Invece i costruttori non cambiano il concetto di auto e gestiscono ancora le strutture produttive con quella filosofia organizzativa che si chiama WCMS (World Class Manufacturing System) pretendendo che essa porti alla qualità totale. Da questo punto di vista il crescente numero di richiami che tutte le case automobilistiche (escludendo i casi patologici di cui dirò alla fine, Toyota, la creatrice del WCMS in testa) stanno attuando a man bassa mette in discussione questa pretesa modalità perfetta di produrre.  Il mio amico e Senior Partner di CSE Crescendo, Luciano Martinoli, ha addirittura ipotizzato che i “richiami” siano “fisiologici”. Mi ha detto “Sai che i sistemi software sono soggetti a continui aggiornamenti.

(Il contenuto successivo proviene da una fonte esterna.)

/-- DRAM controllers (chapter 14). -/
structure DramSt where
  /-- Channels DC0 to DC11: capacity 5, trained, excluded, lost, temperatures, page counters 2 bits per bank, refresh state, status bits of Table 14.7. 14 R327 to R342. Reset untrained. -/
  chans : Tab DramCh := []
  /-- Speed code of Table 14.7 in use. 4 bits. 14 Table 14.7. Reset 0. -/
  speed : Nat := 0
  /-- Speed cap for the next BOOT, none. 4 bits. 14 R332. Reset none. -/
  speedCap : Option Nat := none
  /-- Channels excluded from the next BOOT. 12 bits. 14 R332. Reset 0. -/
  excludeNext : BitVec 12 := 0
  /-- DRAM contents by DRAM address. 8 bits each. 14 R330, R339. Reset 0: training writes zero (R330). -/
  mem : Memory := []
  /-- Waiting requests, store bursts among them, in arrival order, with their class of R87. 04 R80, R81, 14 R334. Reset none. -/
  queue : List DramReq := []
  /-- Trained read and write delays by byte lane, in 1/64 UI. 14 R330, R331. Reset 0 (DESIGN CHOICE 3). -/
  delays : Tab (Int × Int) := []
  /-- Granules of the schedule slots (0 to 3) and of the Ridge's state (4) whose copy was met uncorrectable: object, granule, second copy. 14 R337, R341. Reset none. -/
  badCopies : List (Nat × Nat × Bool) := []
  /-- Trained receiver and write Vref by byte lane. 14 R330, R331. Reset 0 (DESIGN CHOICE 3). -/
  vrefs : Tab (Nat × Nat) := []
deriving DecidableEq, Repr

/-- States of a mailbox slot (Table 15.5). -/
inductive SlotState where
  | free | posted | active | done
deriving DecidableEq, Repr

/-- A mailbox response (Table 16.2). -/
structure Response where
  opcode : BitVec 16
  status : Status
  tag : BitVec 32
  txnId : Nat
  detail : Nat
  frame : Nat
  result : List Byte
deriving DecidableEq, Repr

/-- A mailbox slot (R348, R366). -/
structure Slot where
  state : SlotState := .free
  request : Memory := []
  response : Option Response := none
deriving DecidableEq, Repr

/-- An interrupt cause (R358). -/
structure IntCause where
  vector : Nat
  count : Nat
  timeUs : Nat
  /-- Occurrences not yet announced, and the TB2 time of the first. -/
  waiting : Nat := 0
  since : Nat := 0
deriving DecidableEq, Repr

/-- The host interface (chapter 15). -/
structure HostSt where
  /-- Mailbox slots 0 to 7: state 2 bits, request half and response half 4 KiB each. 15 Table 15.5, R366. Reset FREE; contents 0 (DESIGN CHOICE 3). -/
  slots : Tab Slot := []
  /-- Doorbells accepted and not yet begun, in doorbell order. 15 R349. Reset none. -/
  queue : List Nat := []
  /-- The request the Ridge has begun, and whether its response is to be discarded (R359). 15 R351. Reset none. -/
  active : Option (Instr × Nat × Bool) := none
  /-- Result of the active STATUS request, sampled as the Ridge began it. 16 R374. Reset none. -/
  sample : Option (List Byte) := none
  /-- INT_CAUSE. 32 bits. 15 Table 15.4. Reset 0. -/
  intCause : BitVec 32 := 0
  /-- INT_MASK. 32 bits. 15 Table 15.4. Reset 0. -/
  intMask : BitVec 32 := 0
  /-- Causes: VECTOR 6 bits, COALESCE 12 + 20 bits, occurrences not yet announced. 15 R358, Tables 15.4, 15.7. Reset defaults of Table 15.7. -/
  causes : Tab IntCause := []
  /-- MSI-X table words by offset in the table, and pending bits. 15 Table 15.2. Reset vectors masked, 0 (DESIGN CHOICE 3). -/
  msix : Memory := []
  /-- MSI-X messages sent, newest first: their vectors. 15 R358. Reset none. -/
  messages : List Nat := []
  /-- LAST_REQUESTER. 16 bits. 15 R365. Reset 0 (DESIGN CHOICE 3). -/
  lastRequester : BitVec 16 := 0
  /-- REQUESTER_CHANGED. 1 bit. 15 R365. Reset false. -/
  requesterChanged : Bool := false
  /-- A doorbell has been accepted since reset (there is a previous requester). 15 R365. Reset false. -/
  anyRequester : Bool := false
  /-- Bus Master Enable. 1 bit. 15 R345. Reset false (PRESUMED: the PCIe default; log 17). -/
  busMaster : Bool := false
  /-- Function in D3hot. 1 bit. 15 R345. Reset false. -/
  d3hot : Bool := false
  /-- Configuration space beside those two: device control, MSI-X enable and function mask. 15 R343, Table 15.1. Reset PRESUMED: payload 128, read request 512 bytes, the rest 0 (log 17). -/
  pcie : PcieControl := {}
  /-- AER uncorrectable error status. 32 bits. 15 R343, R346. Reset 0 (PRESUMED: log 17). -/
  aer : BitVec 32 := 0
  /-- Link speed 0x1 to 0x5. 4 bits. 15 Table 15.3. Reset 0. -/
  speed : Nat := 0
  /-- Link width. 4 bits. 15 Table 15.3. Reset 0. -/
  width : Nat := 0
  /-- HOSTRING_READ[k]: the read indices of host rings, as last written or as HOSTRING.CONFIG sets them. 16 x 64 bits. 15 Table 15.4, 09 R211. Reset 0 (DESIGN CHOICE 3). -/
  ringReads : Tab Nat := []
  /-- Data the host's last read-and-clear returned. 64 bits. 00 Table 0.4 (RC). Reset 0: the model's own, for the read completion. -/
  readData : Nat := 0
  /-- Commands answered ACCEPTED and not yet complete, oldest first. 15 R352. Reset none. -/
  owed : List (Instr × Request) := []
  /-- Host memory as the SV4 reaches it. 8 bits each. 15 R353, R355, 09 R211. Reset 0 (DESIGN CHOICE 4). -/
  mem : Memory := []
deriving DecidableEq, Repr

Lo sono perché stanno diventando sempre più complicati e non siamo in grado di progettare sistemi così complicati esenti da errori. Molti errori sono scopribili solo con l’uso. Da qui i continui aggiornamenti per correggere errori che l’uso evidenzia. Ora io credo che per le auto stia accadendo la stessa cosa. Sono diventati oggetti così complessi che è impossibile una progettazione perfetta. I costi dei richiami non dovrebbero essere considerati costi eccezionali, ma i normali costi di una progettazione che non può che essere continua.” Aggiungo io: ma questo dovrebbe far riflettere sul concetto stesso di impresa. Alla vita dell’impresa, compresa quella produttiva, non possono che partecipare anche i clienti, oltre che, ovviamente, i dipendenti. I clienti non sono solo titolari di esigenze che occorre interpellare per conoscerle. Essi non sono esterni, ma sono parte integrante del processo progettuale e produttivo
Arriviamo ai bilanci. Come dice Luciano, i costi di richiamo dovrebbero essere inseriti tra i costi “naturali”, abbassando drasticamente l’EBITDA.
Sommando questa considerazione col fatto che l’aumento degli acquisti è in qualche modo drogato dalla finanza, quali sono i margini e i flussi di cassa reali del fare auto?
La domanda diventa inquietante quando si scopre che il numero uno al mondo Volkswagen, quasi da un giorno all’altro, si trova sull’orlo del fallimento. E nel fallimento ci cadrà come una pera cotta (il lettore ricordi questa previsione). Non se ne convincono solo tutti coloro che non riescono a non abbandonare una cultura della conservazione. E non sopportano la realtà che in una società che sta cambiando radicalmente pelle: i giganti del passato perderanno inevitabilmente di senso.
La conclusione è che il settore auto riuscirà a sopravvivere solo grazie al fatto che viene mantenuto dalla collettività, come sta accadendo a troppe imprese.